Frammentata su se essa, a causa del proprio governo, aveva condannato se stessa ad essere lo zerbino per le due grandi potenze che primo o poi si sarebbe scontrate, accrescendo il baratro di fame, dolore, distruzione e morte che si era creato in quegli anni grigi.
Invasa da nord a sud da forze straniere, aveva abbandonato sia le proprie truppe allo sbaraglio e alla mercé del nemico, senza ordini o piani di contrattacco, sia il proprio popolo, senza nulla se non delle bombe che cadevano a grappoli nelle città dichiarate «aperte» e "lasciate a guardia" per lo più occupati da avidi quanti fanatici sciacalli, come era accaduto a nord con la neo istituzione della Repubblica di Salò o al sud con le cosiddette Marocchinate.
Il re, aveva abbandonato la propria patria, Mussolini l'aveva regalata ai nazisti e Badoglio l'aveva lasciata sola, indifesa e priva di qualsiasi tipo di fiducia.
Così iniziarono a insorgere le prime fazioni di anti-nazifascimo, mentre si attendeva lungamente l'arrivo degli Alleati via mare.
E mentre i treni si riempivo di ebrei, storpi, disabili, avversari politici, omosessuali e tutti coloro che erano contro le nuove regole, la vita del popolo non era affatto facile, a partire dei beni di prima necessità: i prezzi lievitarono vertiginosamente, in un paese senza lavoro era difficile pagarsi le spese, la tessera che aveva procurato il regime per i primi due anni di guerra non serviva più a niente.
Anche trovare il pane era divenuto difficile.

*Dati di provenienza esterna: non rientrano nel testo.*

-- ==== Sys2Proof/Machine/Dispatch.lean ====
section
/-! DEFINITION. The meaning of every command: one arm for each row of the table of operations and
events, each a direct call of the row's own meaning. -/

namespace Sys2Proof.Machine
open Host

def exec (i : Instr) (s : State) : Host.Outcome State Fault Refusal :=
  match i with
  | .powerOn supplyHeld checkAgrees inputs => Sys2Proof.Machine.execPowerOn supplyHeld checkAgrees inputs s
  | .powerWarning => Sys2Proof.Machine.execPowerWarning s
  | .powerWarningEnd => Sys2Proof.Machine.execPowerWarningEnd s
  | .noteRestartLeaderStart => Sys2Proof.Machine.execNoteRestartLeaderStart s
  | .envelopeRestartLeaderStart => Sys2Proof.Machine.execEnvelopeRestartLeaderStart s
  | .lineBreak => Sys2Proof.Machine.execLineBreak s
  | .frameGapTimeout => Sys2Proof.Machine.execFrameGapTimeout s
  | .badFrame => Sys2Proof.Machine.execBadFrame s
  | .requestOverflow => Sys2Proof.Machine.execRequestOverflow s
  | .unknownRequest auth op code => Sys2Proof.Machine.execUnknownRequest auth op code s
  | .identify auth op => Sys2Proof.Machine.execIdentify auth op s
  | .readEvents auth op => Sys2Proof.Machine.execReadEvents auth op s
  | .readSetting auth op id index => Sys2Proof.Machine.execReadSetting auth op id index s
  | .readRecord auth op h => Sys2Proof.Machine.execReadRecord auth op h s
  | .findByLocation auth op area position => Sys2Proof.Machine.execFindByLocation auth op area position s
  | .findEnvelope auth op number => Sys2Proof.Machine.execFindEnvelope auth op number s
  | .listLane auth op lane => Sys2Proof.Machine.execListLane auth op lane s
  | .readTotals auth op => Sys2Proof.Machine.execReadTotals auth op s
  | .readDrawer auth op lane => Sys2Proof.Machine.execReadDrawer auth op lane s
  | .readTransportNote auth op => Sys2Proof.Machine.execReadTransportNote auth op s
  | .readTransportEnvelope auth op => Sys2Proof.Machine.execReadTransportEnvelope auth op s
  | .readAlarms auth op => Sys2Proof.Machine.execReadAlarms auth op s
  | .quote auth op lane amount => Sys2Proof.Machine.execQuote auth op lane amount s
  | .commit auth op lane tag => Sys2Proof.Machine.execCommit auth op lane tag s
  | .dispenseAmount auth op lane amount => Sys2Proof.Machine.execDispenseAmount auth op lane amount s
  | .dispenseMix auth op lane n1 n2 n3 n4 n5 => Sys2Proof.Machine.execDispenseMix auth op lane n1 n2 n3 n4 n5 s
  | .cancelBundle auth op h => Sys2Proof.Machine.execCancelBundle auth op h s
  | .noteLeaderEnd empty => Sys2Proof.Machine.execNoteLeaderEnd empty s
  | .encoderPulse t a b => Sys2Proof.Machine.execEncoderPulse t a b s
  | .itemEnd t m => Sys2Proof.Machine.execItemEnd t m s
  | .noteLengthLimit => Sys2Proof.Machine.execNoteLengthLimit s
  | .notePresenceLimit => Sys2Proof.Machine.execNotePresenceLimit s
  | .pickFailure => Sys2Proof.Machine.execPickFailure s
  | .diverterExit => Sys2Proof.Machine.execDiverterExit s
  | .stackerEmpty => Sys2Proof.Machine.execStackerEmpty s
  | .stackerDumpTimeout => Sys2Proof.Machine.execStackerDumpTimeout s
  | .stackerWaitExpiry => Sys2Proof.Machine.execStackerWaitExpiry s
  | .bundleArrival lane => Sys2Proof.Machine.execBundleArrival lane s
  | .chuteTimeout => Sys2Proof.Machine.execChuteTimeout s
  | .diverterExitTimeout => Sys2Proof.Machine.execDiverterExitTimeout s
  | .noteEncoderStall => Sys2Proof.Machine.execNoteEncoderStall s
  | .clearTransportNote auth op => Sys2Proof.Machine.execClearTransportNote auth op s
  | .clearTransportEnvelope auth op => Sys2Proof.Machine.execClearTransportEnvelope auth op s
  | .presenceSwitchOpen p => Sys2Proof.Machine.execPresenceSwitchOpen p s
  | .presenceSwitchClose p => Sys2Proof.Machine.execPresenceSwitchClose p s
  | .presentDrawer auth op lane => Sys2Proof.Machine.execPresentDrawer auth op lane s
  | .retractDrawer auth op lane => Sys2Proof.Machine.execRetractDrawer auth op lane s
  | .drawerArriveOut lane => Sys2Proof.Machine.execDrawerArriveOut lane s
  | .drawerArriveHome lane => Sys2Proof.Machine.execDrawerArriveHome lane s
  | .drawerMotionTimeout lane => Sys2Proof.Machine.execDrawerMotionTimeout lane s
  | .takeTimerExpiry lane => Sys2Proof.Machine.execTakeTimerExpiry lane s
  | .traySensorChange lane occupied => Sys2Proof.Machine.execTraySensorChange lane occupied s
  | .drawerSwitchChange lane switch closed => Sys2Proof.Machine.execDrawerSwitchChange lane switch closed s
  | .declareTransit auth op lane tag => Sys2Proof.Machine.execDeclareTransit auth op lane tag s
  | .resolveRetract auth op h => Sys2Proof.Machine.execResolveRetract auth op h s
  | .acceptDeposit auth op h tag => Sys2Proof.Machine.execAcceptDeposit auth op h tag s
  | .resumeLane auth op lane => Sys2Proof.Machine.execResumeLane auth op lane s
  | .laneReset auth op lane => Sys2Proof.Machine.execLaneReset auth op lane s
  | .throatSensorChange throat here => Sys2Proof.Machine.execThroatSensorChange throat here s
  | .envelopeLeaderEnd => Sys2Proof.Machine.execEnvelopeLeaderEnd s
  | .intakeTimeout => Sys2Proof.Machine.execIntakeTimeout s
  | .envelopeLengthLimit thickness skew => Sys2Proof.Machine.execEnvelopeLengthLimit thickness skew s
  | .envelopePresenceLimit => Sys2Proof.Machine.execEnvelopePresenceLimit s
  | .gatePassage => Sys2Proof.Machine.execGatePassage s
  | .imprinterReport printed => Sys2Proof.Machine.execImprinterReport printed s
  | .binEntry bin => Sys2Proof.Machine.execBinEntry bin s
  | .forwardTimeout => Sys2Proof.Machine.execForwardTimeout s
  | .returnTimeout => Sys2Proof.Machine.execReturnTimeout s
  | .returnWaitExpiry throat => Sys2Proof.Machine.execReturnWaitExpiry throat s
  | .recaptureTimeout => Sys2Proof.Machine.execRecaptureTimeout s
  | .envelopeEncoderStall => Sys2Proof.Machine.execEnvelopeEncoderStall s
  | .claimEnvelope auth op h => Sys2Proof.Machine.execClaimEnvelope auth op h s
  | .releaseClaim auth op h => Sys2Proof.Machine.execReleaseClaim auth op h s
  | .loadCassette auth op position denomination count thickness length => Sys2Proof.Machine.execLoadCassette auth op position denomination count thickness length s
  | .unloadCassette auth op position => Sys2Proof.Machine.execUnloadCassette auth op position s
  | .reconcile auth op position counted => Sys2Proof.Machine.execReconcile auth op position counted s
  | .emptyRejectVault auth op => Sys2Proof.Machine.execEmptyRejectVault auth op s
  | .reconcileRv auth op counted => Sys2Proof.Machine.execReconcileRv auth op counted s
  | .collectBin auth op bin => Sys2Proof.Machine.execCollectBin auth op bin s
  | .insertBin auth op bin => Sys2Proof.Machine.execInsertBin auth op bin s
  | .scanCycleStart => Sys2Proof.Machine.execScanCycleStart s
  | .loopClassChange channel cls => Sys2Proof.Machine.execLoopClassChange channel cls s
  | .blankingTailExpiry zone => Sys2Proof.Machine.execBlankingTailExpiry zone s
  | .restoreZone auth op zone => Sys2Proof.Machine.execRestoreZone auth op zone s
  | .setZoneEnable auth op mask => Sys2Proof.Machine.execSetZoneEnable auth op mask s
  | .clearZoneEnable auth op mask => Sys2Proof.Machine.execClearZoneEnable auth op mask s
  | .setDelegation auth op zone set => Sys2Proof.Machine.execSetDelegation auth op zone set s
  | .setZoneModeTest auth op zone => Sys2Proof.Machine.execSetZoneModeTest auth op zone s
  | .setZoneModeArmed auth op zone => Sys2Proof.Machine.execSetZoneModeArmed auth op zone s
  | .injectTrip auth op zone => Sys2Proof.Machine.execInjectTrip auth op zone s
  | .openGrant auth op area => Sys2Proof.Machine.execOpenGrant auth op area s
  | .confirmGrant auth op area => Sys2Proof.Machine.execConfirmGrant auth op area s
  | .closeGrant auth op area => Sys2Proof.Machine.execCloseGrant auth op area s
  | .proposalLapse area => Sys2Proof.Machine.execProposalLapse area s
  | .grantExpiry area => Sys2Proof.Machine.execGrantExpiry area s
  | .writeSetting auth op id index value => Sys2Proof.Machine.execWriteSetting auth op id index value s
  | .loopConversion code => Sys2Proof.Machine.execLoopConversion code s
  | .byteReceived b stop => Sys2Proof.Machine.execByteReceived b stop s
  | .responseSent => Sys2Proof.Machine.execResponseSent s

end Sys2Proof.Machine
end

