-- ==== Sys2Proof/Safety.lean ====
section
/-! DEFINITION. What counts as a sound state of the part, in the terms that statements use: the laws that
the manual's rules keep at every step, the requests that the first checks admit, and short names for
what a command leaves behind. -/

namespace Sys2Proof.Machine

/-! ## The laws of a sound state -/

/-- Every slot's generation is 1 to 255 (R1). -/
def Ct.generationsLegal (ct : Ct) : Bool := ct.slots.toList.all fun sl => sl.gen != 0

/-- A record's tallies are in balance (R8); only a STOCK record has any. -/
def Record.balanced : Record → Bool
  | .stock st => st.balanced
  | _ => true

/-- The tallies of every live stock are in balance (R8). -/
def Ct.talliesBalanced (ct : Ct) : Bool :=
  ct.slots.toList.all fun sl => (sl.record.map Record.balanced).getD true

/-- The counters stay in their ranges: the next quote tag 1 to 255 (R51), the commit sequence 0 to 65,535
(R54), the next capture number 1 to 999,999 (R112). -/
def State.countersLegal (s : State) : Bool :=
  (1 ≤ s.dpl.nextTag && s.dpl.nextTag ≤ 255) && s.dpl.sequence ≤ 65535
    && (1 ≤ s.ecc.nextNumber && s.ecc.nextNumber ≤ 999999)

/-- A zone is as its kind fixes it: a hold-up zone is enabled, goes to CENTRAL and never to CONSOLE (R146,
R150); a forcing zone has no loop, so no class and no trouble (R135, R141). -/
def Zone.lawful (w : Zone) (z : ZoneId) : Bool :=
  (!isHoldup z || (w.enable && w.delegation.central && !w.delegation.console))
    && (!isForcing z || (w.cls = .none && !w.trouble))

/-- Every zone is as its kind fixes it, and no forcing zone is in the scan cycle (R136). -/
def Azu.lawful (a : Azu) : Bool :=
  (allZones.all fun z => a.zones[z].lawful z) && a.cycle.all fun z => !isForcing z

/-- A setting's value, and its pending value when it holds one, are in its range (R172). -/
def Held.inRange (h : Held) (r : Nat × Nat) : Bool :=
  let good (v : Nat) : Bool := r.1 ≤ v && v ≤ r.2
  good h.value && (h.pending.map good).getD true

/-- The settings of the table, each with its lane, transport or track (10, section 10.9). -/
def Setting.all : List Setting :=
  [.fittedLanes, .bundleLimit, .pickRetry, .rejectLimit, .stackerWait, .takeTimeout,
   .autoPresent .l1, .autoPresent .l2, .autoPresent .l3, .autoPresent .l4,
   .countView .l1, .countView .l2, .countView .l3, .countView .l4,
   .lowMark, .rvCapacity, .captureEnable, .imprint, .binCapacity, .binHeightLimit, .grantDuration,
   .scanStart, .scanEnd, .threshold .note, .threshold .envelope, .gainA .note, .gainA .envelope,
   .gainB .note, .gainB .envelope, .skew .note, .skew .envelope, .lengthTolerance, .envLengthMin,
   .envLengthMax, .envThicknessMax]

/-- Every setting is in its range (R172). -/
def Settings.inRange (c : Settings) : Bool := Setting.all.all fun x => (x.held c).inRange x.range

/-- The tags of the live quotes. -/
def Dpl.tags (d : Dpl) : List Nat := d.liveQuotes.map (·.tag)

/-- The live quotes of a lane. -/
def Dpl.quotesOf (d : Dpl) (l : Lane) : List Quote := d.liveQuotes.filter (·.lane = l)

/-- The quote table as R51 keeps it: no two live entries share a tag, the next tag is held by none, each
lane has at most two, and of two one is NEWER and one OLDER. -/
def Dpl.quotesLegal (d : Dpl) : Bool :=
  d.tags.Nodup && !d.tags.contains d.nextTag &&
    Lane.all.all fun l =>
      (d.quotesOf l).length ≤ 2
        && ((d.quotesOf l).length < 2 || ((d.quotesOf l).filter (·.newer)).length = 1)

/-- A transport's two baseline windows hold the same number of codes, at most 16 (R29). -/
def Gauge.windowsLegal (g : Gauge) : Bool :=
  g.winA.length = g.winB.length && g.winA.length ≤ Config.windowSize

/-- A drawer's motor is driven exactly while it is EXTENDING or RETRACTING (R86), and never while its lane
is locked (R101). -/
def Ldc.driveLawful (d : Ldc) : Bool :=
  d.motor = (d.state = .extending || d.state = .retracting) && (d.locks = 0 || !d.motor)

/-- A lane's lock solenoid is engaged exactly while the lane is fitted and locked (R85, R100, R102). -/
def State.solenoidLawful (s : State) (l : Lane) : Bool :=
  (s.ldc.get l).solenoid = (s.fitted l && s.locked l)

/-- The drives are lawful: every drawer's motor and lock solenoid, and no mechanism is driven under a power warning
(R84, R104, R120). -/
def State.drivesLawful (s : State) : Bool :=
  (Lane.all.all fun l => (s.ldc.get l).driveLawful && s.solenoidLawful l)
    && (!s.pins.warning
      || (!s.ntc.motor && !s.ntc.dump && !s.ecc.motor && Lane.all.all fun l => !(s.ldc.get l).motor))

/-- The ranges that every step keeps: generations, counters, baseline windows, and the wall flags that 10,
section 10.8 leaves unused. -/
def State.rangesLegal (s : State) : Bool :=
  s.ct.generationsLegal && s.countersLegal && s.gmu.note.windowsLegal && s.gmu.envelope.windowsLegal
    && s.slp.wallFlags &&& 0xFC00 = 0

Tutti lo sapevano, eppure i fascisti e i tedeschi che imperterriti continuavano a seminare orrore e violenza, in onore di un idolo folle e senza senso, sembravano ancora non averlo capito. Infestavano le strade ricolme di macerie e imponevano pesanti coprifuochi, inoltre molti deportavano le persone nelle fabbriche in Germania per la fabbricazione di armi e/o per la leva forzata che colpiva sempre di più i giovanissimi, visto le scarse risorse di truppe.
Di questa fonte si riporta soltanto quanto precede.